When this food had all been claimed, each of us clawed at each other and at our grated metal cages with bloody nails (as well as with broken stumps which had once purported to be fingers) in our efforts to salvage the animal carcasses which had proven too big to bypass our prison’s walls.

Sherann, Teggel, Herren and Drinett had died quickly.
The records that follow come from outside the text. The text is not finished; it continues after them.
/-- Deliver a UNICAST (R287): none when the ring is full. The base firmware drops one whose SVC is reserved (R309). -/
def State.uniDeliver (s : State) (src : Nat) (m : Bytes) (addr : Nat) : Option State :=
  if 256 ≤ s.ringUsed Obj.FAB_UQ_PROD Obj.FAB_UQ_CONS then none
  else
    let prod := s.o Obj.FAB_UQ_PROD
    let svc := fieldN m 6 1
    let s := if svc = 0 || (10 ≤ svc && svc < 128) then s.inc Obj.SVC_BAD_CODE else s
    let e := element src svc (fieldN m 2 2) 0 (fieldN m 1 1) 0xFFFF (fieldN m 16 2) addr
    some ((s.wbs (0x20110000 + 16 * (prod % 256)) e).setO Obj.FAB_UQ_PROD ((prod + 1) % 65536))

/-- The one step of a forward or SEND begins (R284 step 6, R285). -/
def State.uniStep (s : State) (t : Nat) (r : Route) (owner : Option (Fin 8 × Bytes)) (copy : Bytes) (due : Nat) (at_ : Instant) : State :=
  let s := s.recordState (ledAddr t) 2
  let x := at_ + s.o Obj.FAB_FWD_WIN
  let j : StepJob := {
    ticket := t, fabric := true, owner := owner, sel := 1, arrival := at_, e := at_, x := x, msg := copy, due := due }
  match r with
  | .wired p nx =>
    s.modSteps (fun y => { y with jobs := y.jobs ++ [{ j with cls := p, next := nx }] })
  | .radio n nx =>
    let j := { j with cls := 0xFF, next := nx }
    (s.modSteps (fun y => { y with jobs := y.jobs ++ [j] })).radioStep j n 0 0xFF nx

/-- Steps 4 to 6 of R284 for a received UNICAST. -/
def State.uniForward (s : State) (m : InMsg) (due : Nat) : State :=
  let b := m.msg
  let ttl := fieldN b 1 1
  if ttl % 16 = 0 then (s.inc Obj.FAB_FWD_TTL).dropMsg m
  else
    match s.route (fieldN b 4 2) with
    | none => (s.inc Obj.FAB_FWD_NOROUTE).dropMsg m
    | some r =>
      match s.newRecord 1 0x15 13 1 0 0 with
      | (none, s) => s.dropMsg m
      | (some t, s) => (s.uniStep t r none (b.take 1 ++ leBytes 1 (ttl - 1) ++ b.drop 2) due m.at_).dropMsg m

/-- An address that a UNICAST may name (R284 step 1). -/
def uniAddr (a : Nat) : Bool := decide (1 ≤ a % 4096) && decide (a % 4096 ≤ 0xFFE)

/-- UNICAST_TAKE (R284, R287). -/
def execUnicastTake (s : State) : Out :=
  match s.takeMsg (fun m => m.kind == 5) with
  | (none, s) => .next s
  | (some m, s) =>
    let b := m.msg
    if b.length < 18 || fieldN b 16 2 + 18 ≠ b.length || !(uniAddr (fieldN b 4 2)) || !(uniAddr (fieldN b 2 2)) then
      .next ((s.inc Obj.FAB_FWD_BAD).dropMsg m)
    else
      let (due, s) := s.dueMiss (fieldN b 8 8) m.at_
      if s.holdsAddr && fieldN b 4 2 % 4096 == s.o Obj.FAB_ADDR then
        match s.uniDeliver m.src b (m.addrOf 18) with
        | some s => .next (s.keepMsg m)
        | none => .next ((s.inc Obj.FAB_UQ_FULL).dropMsg m)
      else .next (s.uniForward m due)

/-- UNICAST_WIRED_SEND (R284, R289): DUE is looked at when the step starts, with a credit. -/
def execUnicastWiredSend (p : Fin 2) (s : State) : Out :=
  match s.steps.jobs.find? (fun j => j.fabric && j.cls == p.val) with
  | none => .next s
  | some j =>
    if j.wireBy < s.now then .next (s.stepEnd j.ticket 0 0x14)
    else .next (if s.creditFor p then ((s.dueMiss j.due s.now).2.wireStep p j 0) else s.wireStep p j 0)

/-- FORWARD_BIND (R285). -/
def execForwardBind (who : Fin 8) (n : Fin 4) (i : Nat) (s : State) : Out :=
  .next ((s.bind true n i).getD (s.dropped (windowAddr (Obj.FAB_FQn_BIND n)) i who 3))

/-- FORWARD_DEADLINE (R285). -/
def execForwardDeadline (n : Fin 4) (i : Nat) (s : State) : Out := .next (s.descLate true n i)

/-- FORWARD_BOUND_SETTLE (R285). -/
def execForwardBoundSettle (n : Fin 4) (i : Nat) (s : State) : Out := .next (s.boundSettle true n i)

/-- A write of FAB_UQ_CONS (R287); none when refused. -/
def State.uqCons (s : State) (v : Nat) : Option State :=
  if consOk 65536 (s.o Obj.FAB_UQ_CONS) (s.o Obj.FAB_UQ_PROD) v then some (s.setO Obj.FAB_UQ_CONS v) else none

/-- FAB_UQ_CONS_WRITE (R287). -/
def execFabUqConsWrite (who : Fin 8) (v : Nat) (s : State) : Out :=
  .next ((s.uqCons v).getD (s.dropped (windowAddr Obj.FAB_UQ_CONS) v who 3))

/-! ## SEND jobs (R286) -/

/-- The UNICAST that this anchor originates. -/
def State.uniMsg (s : State) (ttl final svc due : Nat) (payload : Bytes) : Bytes :=
  [5] ++ leBytes 1 ttl ++ leBytes 2 (s.o Obj.FAB_ADDR) ++ leBytes 2 final ++ leBytes 1 svc ++ [0] ++ leBytes 8 due ++
    leBytes 2 payload.length ++ payload

/-- R286 refuses a UNICAST. -/
def State.sendRefused (s : State) (final len : Nat) : Bool :=
  s.o Obj.FAB_ADDR_STATE != 3 || decide (926 < len) || !(uniAddr final)

/-- A ticket's UNICAST is originated, by steps 5 and 6 of R284 alone, so that its DUE counts no miss here (R286): `over` ends the job with a state and a cause. The cause of a job that finds
no route, or the ring full, is not given (free, log 39). -/
def State.sendRun (s : State) (t : Nat) (owner : Option (Fin 8 × Bytes)) (final : Nat) (m : Bytes) (addr : Nat)
    (past : State → Nat → Nat → Nat → State) : State :=
  if final = s.o Obj.FAB_ADDR then
    match s.uniDeliver 6 m addr with
    | some s => past s 3 0 1
    | none =>
      let c := 1 + s.freeBelow 28
      past (s.drawn.inc Obj.FAB_UQ_FULL) 5 c 0
  else
    match s.route final with
    | none =>
      let c := 1 + s.freeBelow 28
      past (s.drawn.inc Obj.FAB_FWD_NOROUTE) 5 c 0
    | some r => s.uniStep t r owner m 0 s.now

/-- The fabric engine takes a SEND job (R286, R378). -/
def State.sendAccept (s : State) (x : JobSt) : State :=
  let d := x.desc
  let final := fieldN d 30 2
  if s.jobLate x then s.jobMissed x
  else if s.payloadLost x then s.payloadOver x
  else if s.sendRefused final (dLen d) then s.jobOver x.core x.ticket d 5 0x16 0 0
  else
    let s := s.modJobs (fun j => { j with
      queue := j.queue.map (fun y => if y.ticket = x.ticket then { y with running := true } else y) })
    let m := s.uniMsg (fieldN d 28 1) final (fieldN d 29 1) (fieldN d 32 8) (s.rbs (dSrc d) (dLen d))
    s.sendRun x.ticket (some (x.core, d)) final m (dSrc d)
      (fun s st cause done => s.jobOver x.core x.ticket d st cause done 0)

/-- A UNICAST that the base firmware sends through its own SEND job: core c, payload from its own buffer (log 29). -/
def State.firmSend (s : State) (core : Fin 8) (ttl final svc due : Nat) (payload : Bytes) (addr : Nat) : State :=
  match s.newRecord 1 8 core 1 0 0 with
  | (none, s) => s
  | (some t, s) =>
    let past := fun (s : State) st cause done => s.recordEnd (ledAddr t) st cause done 0
    if s.sendRefused final payload.length then past s 5 0x16 0
    else s.sendRun t none final (s.uniMsg ttl final svc due payload) addr past

/-- JOB_SEND (R286): submission, and acceptance when no earlier job of the core is open. -/
def execJobSend (who : Fin 8) (a : Nat) (s : State) : Out :=
  let s := s.submitKind who a 8
  match s.engineJob who with
  | none => .next s
  | some x => if dKind x.desc = 8 then .next (s.sendAccept x) else .next s

/-- JOB_START (R378): the lowest core whose FLOOD or SEND waits has it accepted; else a free channel takes a job. -/
def execJobStart (s : State) : Out :=
  match fin8.findSome? (fun c => s.engineJob c) with
  | some x => .next (if dKind x.desc = 7 then s.floodAccept x else s.sendAccept x)
  | none => .next s.jobStart

end Sys2Proof.Machine
end

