/-- Learn a neighbour. -/
def State.learn (s : State) (p : Fin 2) (ip m : Bytes) : State :=
  if zeroB ip then s else s.modPort p (fun x => { x with nbrs := (ip, m) :: x.nbrs.filter (fun e => e.1 != ip) })

/-- An address of port p fails detection (R491). -/
def State.dadFail (s : State) (p : Fin 2) (i : Nat) : State :=
  let k := Obj.COM_Tp_DAD p
  if bitOf (s.o k) i then s
  else
    let s := s.setO k (setBit (s.o k) i true)
    s.raise 0x155 p (s.o k)

/-- A frame that the port drops. -/
def State.portDrop (s : State) (p : Fin 2) : State := s.inc (Obj.COM_Tp_RX_DROP p)

/-- A UDP datagram at port p (R492): hop limit, source, checksum verdict, payload. -/
def State.udpTake (s : State) (p : Fin 2) (hop : Nat) (src body : Bytes) (sumOk : Bool) : State :=
  let dport := fieldB body 2 2
  let pay := (body.drop 8).take (fieldB body 4 2 - 8)
  let ok := sumOk && decide (fieldB body 6 2 ≠ 0) && decide (fieldB body 4 2 ≤ body.length) && decide (8 ≤ fieldB body 4 2) &&
    decide (pay.length ≤ 1024)
  if dport = 47210 && ok && s.ob (Obj.COM_Tp_SOP_ALLOW p) then
    s.modCom (fun x => { x with inbox := x.inbox ++ [{ port := p, peer := src ++ leBytes 2 (fieldB body 0 2), data := pay }] })
  else if dport = 47211 && ok then s.fabricRx p hop true pay
  else if dport = 47211 && !(sumOk && decide (fieldB body 6 2 ≠ 0)) then s.inc (Obj.FAB_Wp_RXDROP p)
  else s.portDrop p

/-- An ICMPv6 packet at port p: an advertisement is taken at once, the others wait. -/
def State.icmpTake (s : State) (p : Fin 2) (pkt : Bytes) : State :=
  let body := pkt.drop 40
  match fieldN body 0 1 with
  | 136 =>
    let s := s.inc (Obj.COM_Tp_ND_RX p)
    let target := sliceB body 8 16
    match s.addrNo p target with
    | some i => if s.now < s.com.ports[p].tentative then s.dadFail p i else s
    | none => if fieldN body 24 1 = 2 then s.learn p target (sliceB body 26 6) else s
  | 135 | 128 => s.modPort p (fun x => { x with icmp := x.icmp ++ [pkt] })
  | _ => s.portDrop p

/-- An IPv6 packet at port p; ether: the source of its frame. -/
def State.ipTake (s : State) (p : Fin 2) (ether pkt : Bytes) : State :=
  let src := sliceB pkt 8 16
  let dst := sliceB pkt 24 16
  let next := fieldN pkt 6 1
  let len := fieldB pkt 4 2
  let body := (pkt.drop 40).take len
  let mine := s.ownsAddr p dst || dst == allNodes || dst == solicited (s.llAddr p) ||
    (!(zeroB (s.staticAddr p)) && dst == solicited (s.staticAddr p))
  if fieldN pkt 0 1 / 16 ≠ 6 || pkt.length < 40 + len || !mine then s.portDrop p
  else
    let good := sumRight src dst next body
    let s := if good && !(zeroB src) && fieldB src 0 2 / 64 = 0x3FA then s.learn p src ether else s
    if next = 17 then s.udpTake p (fieldN pkt 7 1) src body good
    else if next = 58 && good then s.icmpTake p (pkt.take (40 + len))
    else s.portDrop p
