/-- n bytes may be a whole value of an object: a number has the size of its type (R516). -/
def sizeOk (k : Key) (n : Nat) : Bool :=
  match objFind k with
  | some (x, _, _) => x.ty.blob || n == x.ty.size
  | none => true

/-- The abort of an access that its reader or writer may not make (R502, R503, R521). -/
def State.gate (s : State) (w : Writer) (k : Key) (write : Bool) : Option Nat :=
  let acc := (objFind k).map (fun e => e.1.acc)
  if k / 256 = 0x1804 && w != .debug then some 7
  else if w = .debug && !(s.debugMay k) then some 2
  else if !(objThere k) then some 1
  else if !write then (if acc = some .wo then some 4 else none)
  else if acc = some .ro then some 3
  else if acc = some .const then some 0x13
  else
    match w with
    | .session x => if s.o (Obj.COM_Ss_LEVEL x) < levelOf k then some 2 else none
    | _ => none

/-- The answer to a read of one object in a block. -/
def blockEntry (sub code : Nat) (v : Bytes) : Bytes := leBytes 1 sub ++ leBytes 1 code ++ leBytes 2 v.length ++ v

/-- A block of firmware-backed objects is done (R517): its response must fit one message. -/
def State.blockOver (s : State) (w : Writer) (tag : Nat) (b : BlockRun) : State :=
  let head := leBytes 2 b.index ++ leBytes 1 b.first
  if 992 < b.out.length then s.abortTo w tag (okey b.index b.first) 0x0F
  else if b.read then s.respond w 3 tag (head ++ leBytes 1 b.count ++ b.out)
  else s.respond w 4 tag (head ++ leBytes 1 b.done)

/-- Go on with a block of firmware-backed objects: ask for the next one that may be asked for, or end. -/
def State.blockGo (s : State) (w : Writer) (tag : Nat) : Nat → BlockRun → State
  | 0, b => s.blockOver w tag b
  | n + 1, b =>
    match b.todo with
    | e :: _ =>
      let k := okey b.index e.1
      (match s.gate w k true with
       | some c => s.abortTo w tag k c
       | none =>
         if !(sizeOk k e.2.length) then s.abortTo w tag k 6 else
         s.ask w tag { op := firmOp k, key := k, total := e.2.length, len := e.2.length, data := e.2, value := some e.2, block := some b })
    | [] =>
      let k := okey b.index ((b.first + b.done) % 256)
      if b.done < b.count && b.read then
        match s.gate w k false with
        | some c => State.blockGo s w tag n { b with done := b.done + 1, out := b.out ++ blockEntry (k % 256) c [] }
        | none => s.ask w tag { op := 1, key := k, len := 996, block := some b }
      else s.blockOver w tag b

/-- Go on with a block. -/
def State.blockNext (s : State) (w : Writer) (tag : Nat) (b : BlockRun) : State := s.blockGo w tag (b.count + 1) b

/-- A handler has answered, or its time is over: code 0 is success. -/
def State.handled (s : State) (h : HandlerReq) (code : Nat) : State :=
  let a := handlerAddr h.slot
  let w := h.who
  let len := min 1000 (s.rn (a + 16) 2)
  let data := s.rbs (a + 24) len
  match h.op with
  | 1 =>
    (match h.block with
     | some b =>
       let e := if code = 0 then blockEntry (h.key % 256) 0 data else blockEntry (h.key % 256) code []
       s.blockNext w h.tag { b with done := b.done + 1, out := b.out ++ e }
     | none =>
       if code ≠ 0 then s.abortTo w h.tag h.key code
       else if 981 < len then s.abortTo w h.tag h.key 0x0F
       else
         s.respond w 1 h.tag (keyBytes h.key ++ leBytes 1 (typeCode h.key) ++ [0] ++ s.rbs (a + 12) 4 ++ s.rbs (a + 8) 4 ++
           leBytes 2 len ++ data))
  | 2 | 3 =>
    let r : Except Nat State :=
      if code ≠ 0 then .error code
      else match h.value with
        | none => .ok s
        | some v => if h.op = 2 then s.firmWrite h.key v else s.firmStage w h.key v
    (match r with
     | .error e => s.abortTo w h.tag h.key e
     | .ok s =>
       match h.block with
       | some b => s.blockNext w h.tag { b with done := b.done + 1, todo := b.todo.drop 1 }
       | none => s.respond w 2 h.tag (keyBytes h.key))
  | 4 =>
    if code ≠ 0 then (s.setStage w []).abortTo w h.tag (okey (s.rn (a + 4) 2) (s.rn (a + 6) 1)) (if code = 0x0B then code else 8)
    else s.judgeSop w h.tag
  | _ => s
Beaten or trampled by the rest in our bestial lusts for sustenance, even when our bellies were already full.
Over time, even their corpses began to shrink until they were naught but ribbons of skin and cleaned bones.
Nothing remained of the brave and hopeful people I remembered from my first month with them. 

I could not point the finger at merely one person as the cause of such atrocity, for I had heard the snapping of limbs and the slurping of marrow being drunk in various shaded corners.
At such times, my heart died a little inside, for I knew that most of the others here had gleefully taken their fill.
Looking back, because I cannot entertain any other outcome, I would like to think that I had held onto enough of my sanity not to fall into such degradation, for I had not awoken with bones between my teeth, nor covered in fleshy gobbets as others has done.
Yet this was a ‘nowhere-place’. Somewhere the normal rules of decency and sanity did not seem to apply. Where time could have stood still without any of us realising, or even caring.
I do not believe any of us could be completely sure of our roles in the events of each day that passed upon that accursed vessel.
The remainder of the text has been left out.